>>>>

/-- The record in the ring, and its command complete. -/
theorem engineCompletionRecord_gives {s : State} {n ch : Nat} {q : Word} {T : Team} (hT : s.team n = some T) (r : RingRec) :
    teamNow s ((s.record n T r ch).rungCmd n ch q) n (fun T T' => T'.ridx = T.ridx + 1 ∧
      ∀ c, (T.chain ch).cmd q = some c → ch < T.chains.length → c.fin = 2 ∨ c.fin = 3 ∨ c.fin = 6 →
        ∃ c', (T'.chain ch).cmd q = some c' ∧ c'.complete = true) := by
  intro T1 hT1
  obtain rfl : T = T1 := Option.some.inj (hT.symm.trans hT1)
  have hrec := State.team_record s n T r ch
  obtain ⟨T', hT', -, -, hridx, -⟩ := chainKept_rungCmd n ch (s.record n T r ch) q _ hrec
  refine ⟨T', hT', hridx, fun c hc _ hf => ?_⟩
  obtain ⟨c', h1, h2⟩ := State.rungCmd_complete (State.cmd_of hrec hc) hf
  obtain ⟨T2, hT2, h3⟩ := State.cmd_some h1
  obtain rfl : T' = T2 := Option.some.inj (hT'.symm.trans hT2)
  exact ⟨c', h3, h2⟩

/-! What a trap of one group leaves of another (R93, R338). -/

/-- The agent is a path or the handler of a group. -/
def agentOf (g : Nat) : Agent → Prop
  | .path x _ => x = g
  | .handler x => x = g
  | .ctl _ => False

section
variable {s : State} {g : Nat} {ag : Agent}

theorem State.group_toLevel2 (s : State) (t cause sub : Nat) (word : Word) (g : Nat) :
    (s.toLevel2 t cause sub word).group g = s.group g := by
  unfold State.toLevel2
  dsimp only
  split <;> split <;> rfl

theorem State.group_setPath_other (h : ¬ agentOf g ag) (p : Path) : (s.setPath ag p).group g = s.group g := by
  cases ag with
  | path x ix =>
    simp only [State.setPath]
    split
    · exact State.group_setGroup_other _ _ h
    · rfl
  | handler x =>
    simp only [State.setPath]
    split
    · exact State.group_setGroup_other _ _ h
    · rfl
  | ctl t =>
    simp only [State.setPath]
    split <;> rfl

/-- A group stops at the boundary of one of its own agents. -/
theorem Group.stopAt_agent (G : Group) {x : Nat} (hx : x ≠ g) (h : ¬ agentOf g ag) : ¬ agentOf g (G.stopAt x ag).2 := by
  cases ag with
  | path y ix => exact hx
  | handler y => exact h
  | ctl t => exact h

theorem State.group_deliver1_other {x : Nat} (hx : x ≠ g) (h : ¬ agentOf g ag) (t : Trap) (esc arm : Bool) (resume : Word64) :
    (s.deliver1 x ag t esc arm resume).group g = s.group g := by
  unfold State.deliver1
  split
  · rfl
  · rename_i G _
    have hag := Group.stopAt_agent G hx h
    dsimp only
    generalize ({ (G.stopAt x ag).1 with run := .trapped, cause := _, resume := (G.stopAt x ag).2 } : Group) = H
    cases (s.setGroup x H).path (G.stopAt x ag).2 with
    | none =>
      dsimp only
      split
      · split
        · exact State.group_setGroup_other _ _ hx
        · exact State.group_setGroup_other _ _ hx
      · exact (State.group_toLevel2 _ _ _ _ _ _).trans (State.group_setGroup_other _ _ hx)
    | some p =>
      have hset : ((s.setGroup x H).setPath (G.stopAt x ag).2 { p with pc := resume, wait := none }).group g = s.group g :=
        (State.group_setPath_other hag _).trans (State.group_setGroup_other _ _ hx)
      dsimp only
      split
      · split
        · exact hset
        · exact hset
      · exact (State.group_toLevel2 _ _ _ _ _ _).trans hset

/-- A trap of an agent leaves every group but its own as it is. -/
theorem State.group_takeTrap_other (h : ¬ agentOf g ag) (t : Trap) : (s.takeTrap ag t).group g = s.group g := by
  cases ag with
  | path x ix =>
    have hx : x ≠ g := h
    simp only [State.takeTrap]
    split
    · split
      · exact State.group_toLevel2 _ _ _ _ _ _
      · rfl
    · split
      · rfl
      · split
        · rfl
        · split
          · exact State.group_setPath_other h _
          · split
            · exact (State.group_deliver1_other hx h _ _ _ _).trans (State.group_setGroup_other _ _ hx)
            · exact State.group_setGroup_other _ _ hx
  | handler x =>
    have hx : x ≠ g := h
    simp only [State.takeTrap]
    split
    · split
      · exact State.group_toLevel2 _ _ _ _ _ _
      · rfl
    · split
      · rfl
      · split
        · rfl
        · split
          · exact State.group_setPath_other h _
          · exact (State.group_deliver1_other hx h _ _ _ _).trans (State.group_setGroup_other _ _ hx)
  | ctl x =>
    simp only [State.takeTrap]
    split
    · exact State.group_toLevel2 _ _ _ _ _ _
    · split
      · split
        · exact State.group_setPath_other h _
        · exact State.group_toLevel2 _ _ _ _ _ _
      · rfl

end

/-- A group without a path and without a handler has no agent that could trap. -/
theorem State.path_idle {s : State} {g : Nat} {G : Group} (hG : s.group g = some G) (hs : G.stack = [])
    (hh : G.handler = none) {ag : Agent} {p : Path} (hp : s.path ag = some p) : ¬ agentOf g ag := by
  intro h
  cases ag with
  | path x ix =>
    obtain rfl : x = g := h
    simp [State.path, hG, hs] at hp
  | handler x =>
    obtain rfl : x = g := h
    simp [State.path, hG, hh] at hp
  | ctl t => exact h

/-- The detector leaves such a group as it is (R338). -/
theorem State.group_detectN {s : State} {g : Nat} {G : Group} (hG : s.group g = some G) (hs : G.stack = [])
    (hh : G.handler = none) (core n : Nat) : (State.detectN core n s).group g = some G := by
  induction n generalizing s with
  | zero => exact hG
  | succ n ih =>
    rw [State.detectN]
    split
    · exact hG
    · split
      · exact hG
      · rename_i ag w _ p hp
        exact ih ((State.group_takeTrap_other (State.path_idle hG hs hh hp) _).trans hG)

/-! Retirement (R126, R221, R321). -/

theorem State.group_dropDrains (s : State) (t grp g : Nat) : (s.dropDrains t grp).group g = s.group g := by
  unfold State.dropDrains
  split
  · rfl
  · have h := teamOnly_foldl t (fun (s : State) (c : Cmd) => match s.cmd t 1 c.seq with
        | some c => if c.accepted && c.status == 1 && c.fin == 0 then s.endCmd t 1 c 6 else s
        | none => s)
      (fun u c => by
        split
        · split
          · exact teamOnly_endCmd _ _ _ _ _
          · exact teamOnly.refl _ _
        · exact teamOnly.refl _ _)
    exact congrArg (Tbl.get · g) ((h _ s).1 .groups (by decide))

/-- The group as it stands once it has retired. -/
def Group.retire (G : Group) : Group := { G with run := .retired, v := [], vtag := [], drain := [], poison := [] }

theorem State.group_retireGroup {s : State} {g : Nat} {G : Group} (hs : G.stack = []) (hh : G.handler = none) :
    (s.retireGroup g G).group g = some G.retire := by
  unfold State.retireGroup State.detect
  refine State.group_detectN ?_ (G := G.retire) hs hh _ _
  rw [State.group_dropDrains, State.group_setCore]
  exact State.group_setGroup _ _ _

theorem Group.row_retire (G : Group) (r : Nat) : G.retire.row r = zeroRow := by
  simp [Group.row, Group.retire, Tbl.get]
theorem Group.quadTags_retire (G : Group) (q : Nat) : G.retire.quadTags q = 0 := rfl

theorem groupRetirement_comes {s : State} {g : Nat} {G : Group} (hG : s.group g = some G) (hr : G.run = .running)
    (hs : G.stack = []) (hh : G.handler = none) (ho : G.ops = []) (hl : G.orphans = []) :
    exec (.groupRetirement g) s = .next (s.retireGroup g G) := by
  have hx : exec (.groupRetirement g) s = execGroupRetirement g s := rfl
  simp [hx, execGroupRetirement, hG, hr, hs, hh, ho, hl]

/-! Starvation, hints, sleep (R229, R243, R251). -/

theorem starvationRaise_comes {s : State} {g : Nat} {G : Group} (hG : s.group g = some G) (h : 64 ≤ G.starve)
    (hr : G.raised = none) : exec (.starvationRaise g) s = .next (s.setGroup g { G with raised := some s.clock }) := by
  have hx : exec (.starvationRaise g) s = execStarvationRaise g s := rfl
  simp [hx, execStarvationRaise, hG, h, hr, stepIf]

theorem hintCyclesExpiry_comes {s : State} {ag : Agent} {p : Path} (hp : s.path ag = some p)
    (h : (p.crit ≠ 0 ∧ p.crit ≤ s.clock) ∨ (p.spin ≠ 0 ∧ p.spin ≤ s.clock)) :
    exec (.hintCyclesExpiry ag) s = .next (s.setPath ag
      { p with crit := if p.crit ≤ s.clock then 0 else p.crit, spin := if p.spin ≤ s.clock then 0 else p.spin }) := by
  have hx : exec (.hintCyclesExpiry ag) s = execHintCyclesExpiry ag s := rfl
  have hd : ∀ n, (if (n != 0 && decide (n ≤ s.clock)) = true then 0 else n) = if n ≤ s.clock then 0 else n := by
    intro n
    by_cases hn : n = 0 <;> simp [hn]
  have hc : (p.crit != 0 && decide (p.crit ≤ s.clock) || p.spin != 0 && decide (p.spin ≤ s.clock)) = true := by simpa using h
  simp only [hx, execHintCyclesExpiry, hp, stepIf, hc, hd, if_true]

/-- An ended sleep runs its SLEEP, a NOP of row 0x3F, from the state after the fetch. -/
theorem sleepEnd_comes {s : State} {ag : Agent} {o : Op} {j : Iss} (h : woken s ag o j) :
    lands (j.issued o) (exec (.sleepEnd ag) s) (pcOn j o.bytes) [] 0 (j.issued o).s := by
  obtain ⟨⟨i, till, w, ws, u, hv, hwait, htill, hf, rfl, hclear⟩, ha, hp⟩ := h
  have hx : exec (.sleepEnd ag) s = execSleepEnd ag s := rfl
  have hpath := State.path_of_view hv
  have e : exec (.sleepEnd ag) s = ctlNop { Op.short 0x3F 6 with bytes := 4 * wordCount w } { u with cur := some ag } := by
    simp [hx, execSleepEnd, hpath, hv, hwait, hf, Nat.not_lt.2 htill, ctlNop]
  rw [e]
  exact nop_does hclear _ ha hp rfl trivial (by simp [nopRule])

end Sys2Proof.Machine

section

open Sys2Proof Sys2Proof.Machine Sys2Proof.Safety Sys2Proof.Rules

/-- Settles O30: each step answers the state of its lemma above (`noticeRecord_comes` to `sleepEnd_comes`). -/
theorem recordSteps : Obligations.RecordSteps := by
  unfold Obligations.RecordSteps comes
  intro x r s hr hok
  cases x with
  | noticeRecord n =>
    cases hr
    obtain ⟨r, hn⟩ := hok
    obtain ⟨T, hT, hx⟩ := noticeRecord_comes hn
    have hteam := teamOnly_record s n T r (T.ringRank (bitsOf r.bits.toNat 29 26))
    refine ⟨_, hx, fun r' hn' => ?_, hteam.2, hteam.only (State.record_sec ..)⟩
    obtain ⟨T1, hT1, hr1, -⟩ := hn
    obtain ⟨T2, hT2, hr2, -⟩ := hn'
    obtain rfl : T1 = T2 := Option.some.inj (hT1.symm.trans hT2)
    obtain rfl : r = r' := Option.some.inj (hr1.symm.trans hr2)
    exact ringed_record hT _ _
  | engineCompletionRecord n ch q =>
    cases hr
    obtain ⟨r, hq⟩ := hok
    obtain ⟨T, hT, hx⟩ := engineCompletionRecord_comes hq
    have hteam := (teamOnly_record s n T r ch).trans (teamOnly_rungCmd n ch _ (BitVec.ofNat 32 q))
    exact ⟨_, hx, engineCompletionRecord_gives hT r, hteam.2,
      hteam.only ((State.rungCmd_sec _ _ _ _).trans (State.record_sec ..))⟩
  | groupRetirement g =>
    cases hr
    obtain ⟨G, hG, hrun, hs, hh, ho, hl⟩ := hok
    exact ⟨_, groupRetirement_comes hG hrun hs hh ho hl, G.retire, State.group_retireGroup hs hh, rfl, G.row_retire,
      G.quadTags_retire, rfl⟩
  | starvationRaise g =>
    cases hr
    obtain ⟨G, hG, hst, hn⟩ := hok
    refine ⟨_, starvationRaise_comes hG hst hn, fun G' hG' => ?_⟩
    obtain rfl : G = G' := Option.some.inj (hG.symm.trans hG')
    rfl
  | hintCyclesExpiry ag =>
    cases hr
    obtain ⟨p, hp, h⟩ := hok
    refine ⟨_, hintCyclesExpiry_comes hp h, fun p' hp' => ?_⟩
    obtain rfl : p = p' := Option.some.inj (hp.symm.trans hp')
    rfl
  | sleepEnd ag =>
    cases hr
    obtain ⟨o, j, h⟩ := hok
    obtain ⟨t, k, ht, -⟩ := sleepEnd_comes h
    exact ⟨t, ht, fun o' j' h' => ht ▸ sleepEnd_comes h'⟩
  | _ => cases hr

<<<<

**What you will do**
Taking the listing above as the source, transcribe only the lines starting at the line with "theorem Group.quadTags_retire (G" and going through the line with "simp [hx, execStarvationRaise, hG, h, hr, stepIf]", unaltered and with both ends included.

**Exercise output**
theorem Group.quadTags_retire (G : Group) (q : Nat) : G.retire.quadTags q = 0 := rfl

theorem groupRetirement_comes {s : State} {g : Nat} {G : Group} (hG : s.group g = some G) (hr : G.run = .running)
    (hs : G.stack = []) (hh : G.handler = none) (ho : G.ops = []) (hl : G.orphans = []) :
    exec (.groupRetirement g) s = .next (s.retireGroup g G) := by
  have hx : exec (.groupRetirement g) s = execGroupRetirement g s := rfl
  simp [hx, execGroupRetirement, hG, hr, hs, hh, ho, hl]

/-! Starvation, hints, sleep (R229, R243, R251). -/

theorem starvationRaise_comes {s : State} {g : Nat} {G : Group} (hG : s.group g = some G) (h : 64 ≤ G.starve)
    (hr : G.raised = none) : exec (.starvationRaise g) s = .next (s.setGroup g { G with raised := some s.clock }) := by
  have hx : exec (.starvationRaise g) s = execStarvationRaise g s := rfl
  simp [hx, execStarvationRaise, hG, h, hr, stepIf]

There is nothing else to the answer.